Maugham worked for British Intelligence during both World Wars. In 1917, he was sent to Petrograd; his mission was to bolster Kerensky’s Menshevik regime. He arrived too late: Kerensky was either making speeches – or bursting into tears. Two days after Maugham’s departure, Lenin and Trotsky’s Bolshevik party seized power.

Maugham’s collection of spy stories – Ashenden: or the British Agent [1928] – is notable for its realistic portrayal of the monotonous life of a secret agent.  Told with humour and emotional detachment, these stories influenced later masters of espionage fiction: Eric Ambler, Len Deighton, and John Le Carré.

5.      Colonialism

Many of Maugham’s most famous stories – The Letter, Rain, Before the Party, Footprints in the Jungle, The Vessel of Wrath – are set in the Pacific islands and the Malay states during the twilight of the British Empire. He records the lives of ordinary individuals in these exotic places: the District Commissioners, missionaries, rubber planters and traders. The stories feature scandalous passions for half-caste women, adultery, murder, and even incest.

His biographer, Selina Hastings, notes that during Maugham’s 1922 voyage to Burma, he never mentions politics, in contrast to George Orwell, who was in Burma at the same time, “intensely alive to the seething resentments of the native people”. But Orwell was 19 years old, Maugham 48. For a man who had spent his first twenty-five years as a Victorian, he was remarkably free of jingoism.

The Malaysian writer Tan Twang Eng’s novel The House of Doors was long-listed for the 2023 Booker Prize. It dramatises Maugham’s visit to Penang in 1921, accompanied by his secretary – and lover – Gerald Haxton. Secrets and scandals are revealed—a must-read for all fans of Maugham.

Maugham’s mantra was “Lucidity. Simplicity. Euphony.

6.      What to Read, What to Watch

Novels: Liza of Lambeth [1897] – a graphic and tragic tale of a slum community in South London, published when Maugham was 23; Of Human Bondage [1915], a portrait of its author’s early life; Cakes & Ale [1930] an effervescent literary satire; The Razor’s Edge[1944]- written when Maugham was 70 – about the search for spiritual enlightenment in India, although Maugham himself failed to find it. He was happiest playing bridge.

Stories:  These are myriad and various, urbane and melodramatic; it is worth plunging in and sampling as many as you can.

Biography: Selina Hastings’ The Secret Lives of Somerset Maugham [2009] deftly untangles Maugham’s complicated private life: his love for the American Gerald Haxton, his unhappy marriage to Syrie Wellcome [a gifted interior designer], his nightmarish final years.

Maugham remains the writer with the most film and TV adaptations of his work – some 98 in all.

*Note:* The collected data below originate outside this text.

/-! ### The request (R94 to R96) -/

/-- The register of an injection slot. -/
def injReg : Reg :=
  ⟨"CVc_INJk", 0x40100110, 8, 0x40, 4, 4, [CVc_INJk_start, CVc_INJk_urgent, CVc_INJk_shift, CVc_INJk_log2n, CVc_INJk_input]⟩

section request
variable {s t : State} {a : Access} {c : Cv} {k : Fin 4} {v : Nat}

theorem busAddr_CVc_INJk (c : Cv) (k : Fin 4) : busAddr (CVc_INJk_start.at c.val k.val) = true := by
  fin_cases c <;> fin_cases k <;> rfl

theorem preWrite_CVc_INJk : preWrite s t a ⟨injReg, c.val, k.val, v⟩ =
    if s.getB CVc_INJk_start c.val k.val || !windowOk (t.get CVc_INJk_shift c.val k.val) (t.get CVc_INJk_log2n c.val k.val)
      (t.get CVc_INJk_input c.val k.val) then .no none else vPass := by
  rw [preWrite_bank (r := injReg) rfl]
  simp [preCvb, Wr.is, injReg, CVB_CTL_bgcal_period, CVB_OW_CTL_dwell, CVc_CFG_pwr, CVc_IDLE_idle_down, CVc_CAL_full, CVc_INJk_start]

/-- A slot that waits or converts is not written. -/
theorem injectionStart_busy (hadm : Admits s a) (hstart : s.getB CVc_INJk_start c.val k.val = true) :
    exec (.injectionStart a c k v) s = .next (s.answer a.ini .none) := by
  refine wrFld_judged (V := .no none) hadm (busAddr_CVc_INJk c k) (regOf_CVc_INJk c k) (.inl rfl) ?_
  exact (preWrite_CVc_INJk (s := s)).trans (by rw [hstart]; rfl)

/-- What follows the bit of a request: the injection waits, and is begun where it may be. -/
theorem injRequest_after_bit : Moves (maskOf bankFlds bankParts) (s.put CVc_INJk_start 1 c.val k.val) (injRequest s c k) := by
  unfold injRequest
  refine serveNext_moves ⟨by decide +kernel⟩ (State.onIf_moves (State.onIf_moves (cvStart_moves ⟨by decide +kernel⟩
    (shutCancel_moves ⟨by decide +kernel⟩ (State.modConv_moves ⟨by decide +kernel⟩ .refl))) fun _ h => ?_) fun _ h => ?_)
  · exact State.put_moves (.inr (by decide +kernel)) (State.put_moves (.inr (by decide +kernel)) (State.modConv_moves ⟨by decide +kernel⟩ h))
  · exact cvSuspend_moves ⟨by decide +kernel⟩ h

/-- The slot as the write leaves it, before the converter looks at it. -/
def injWritten (s : State) (c : Cv) (k : Fin 4) (v : Nat) : State := applyWr s ⟨injReg, c.val, k.val, v % 2 ^ 32⟩ []

theorem injReg_mem : injReg ∈ regTable := regOf_mem (regOf_CVc_INJk 0 0)

theorem injWritten_wf (hs : s.wf = true) : (injWritten s c k v).wf = true :=
  (applyWr_moves (m := 0x1) ⟨by decide +kernel⟩ .refl).wf hs

theorem injWritten_get {f : Fld} (hs : s.wf = true) (hf : f ∈ [CVc_INJk_shift, CVc_INJk_log2n, CVc_INJk_input]) :
    (injWritten s c k v).get f c.val k.val = v / 2 ^ f.lsb % 2 ^ f.width := by
  have hmem : f ∈ injReg.flds := by revert f; decide
  have hacc : f.acc = .rw ∨ f.acc = .wod := by revert f; decide
  have hget := applyWr_get (w := ⟨injReg, c.val, k.val, v % 2 ^ 32⟩) injReg_mem hs hmem
  rw [if_pos hacc] at hget
  refine hget.trans ?_
  simp only [List.mem_cons, List.not_mem_nil, or_false] at hf
  rcases hf with rfl | rfl | rfl <;> simp only [CVc_INJk_shift, CVc_INJk_log2n, CVc_INJk_input] <;> omega

theorem injectionStart_requests (hadm : Admits s a) (hstart : s.getB CVc_INJk_start c.val k.val = false)
    (hbit : v / 2 ^ CVc_INJk_start.lsb % 2 = 1)
    (hok : windowOk (v / 2 ^ CVc_INJk_shift.lsb % 2 ^ CVc_INJk_shift.width) (v / 2 ^ CVc_INJk_log2n.lsb % 2 ^ CVc_INJk_log2n.width)
      (v / 2 ^ CVc_INJk_input.lsb % 2 ^ CVc_INJk_input.width) = true) :
    exec (.injectionStart a c k v) s = .next ((budgetsShown (injRequest (injWritten s c k v) c k)).answer a.ini .none) := by
  have hs := hadm.1.2
  have hpre : preWrite s (injWritten s c k v) a ⟨injReg, c.val, k.val, v % 2 ^ 32⟩ = vPass := by
    rw [preWrite_CVc_INJk, hstart, injWritten_get hs (by decide), injWritten_get hs (by decide), injWritten_get hs (by decide), hok]
    rfl
  have hgo : (⟨injReg, c.val, k.val, v % 2 ^ 32⟩ : Wr).bits CVc_INJk_start = 1 := by
    simp only [Wr.bits, CVc_INJk_start] at hbit ⊢
    omega
  have hk : (⟨k.val % 4, Nat.mod_lt _ (by omega)⟩ : Fin 4) = k := Fin.ext (Nat.mod_eq_of_lt k.isLt)
  refine (wrFld_judged hadm (busAddr_CVc_INJk c k) (regOf_CVc_INJk c k) (.inl rfl) hpre).trans ?_
  have hpost : postWrite s a ⟨injReg, c.val, k.val, v % 2 ^ 32⟩ (injWritten s c k v) = injRequest (injWritten s c k v) c k := by
    rw [postWrite_CVc_INJk rfl, hgo, cvOf_val, hk]
    rfl
  exact congrArg (fun u => (.next ((budgetsShown u).answer a.ini .none) : Out)) hpost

Films: Rain, starring Joan Crawford [1932]. Of Human Bondage starring Bette David and Leslie Howard [1934]. Secret Agent [dir. Hitchcock 1936]. The Letter starring Bette Davis [1940]. The Moon & Sixpence starring George Saunders [1942]. Being Julia starringAnnette Bening [2004]. The Painted Veil starring Naomi Watts and Edward Norton.[2006].

Television & Radio: The TV story anthology series – introduced by Maugham himself: Quartet [1948]; Trio [1950]; Encore [1951].  A collection of BBC radio dramatisations is available via Audible.

7.       Legacy

In 1947, he set up the Somerset Maugham Award, which enables writers under the age of 30 to enrich their work by gaining experience in foreign countries.

Maugham bequeathed his copyrights to the Royal Literary Fund after he died in 1965.

His two autobiographical works are enduringly inspirational for writers of all ages: The Summing Up [1938] Maugham’s attempt to figure out what he really thinks about writing, theatre, people, life, love, literature and A Writer’s Notebook [1949]  – packed with observations, experiments, confessions and jottings – over five decades.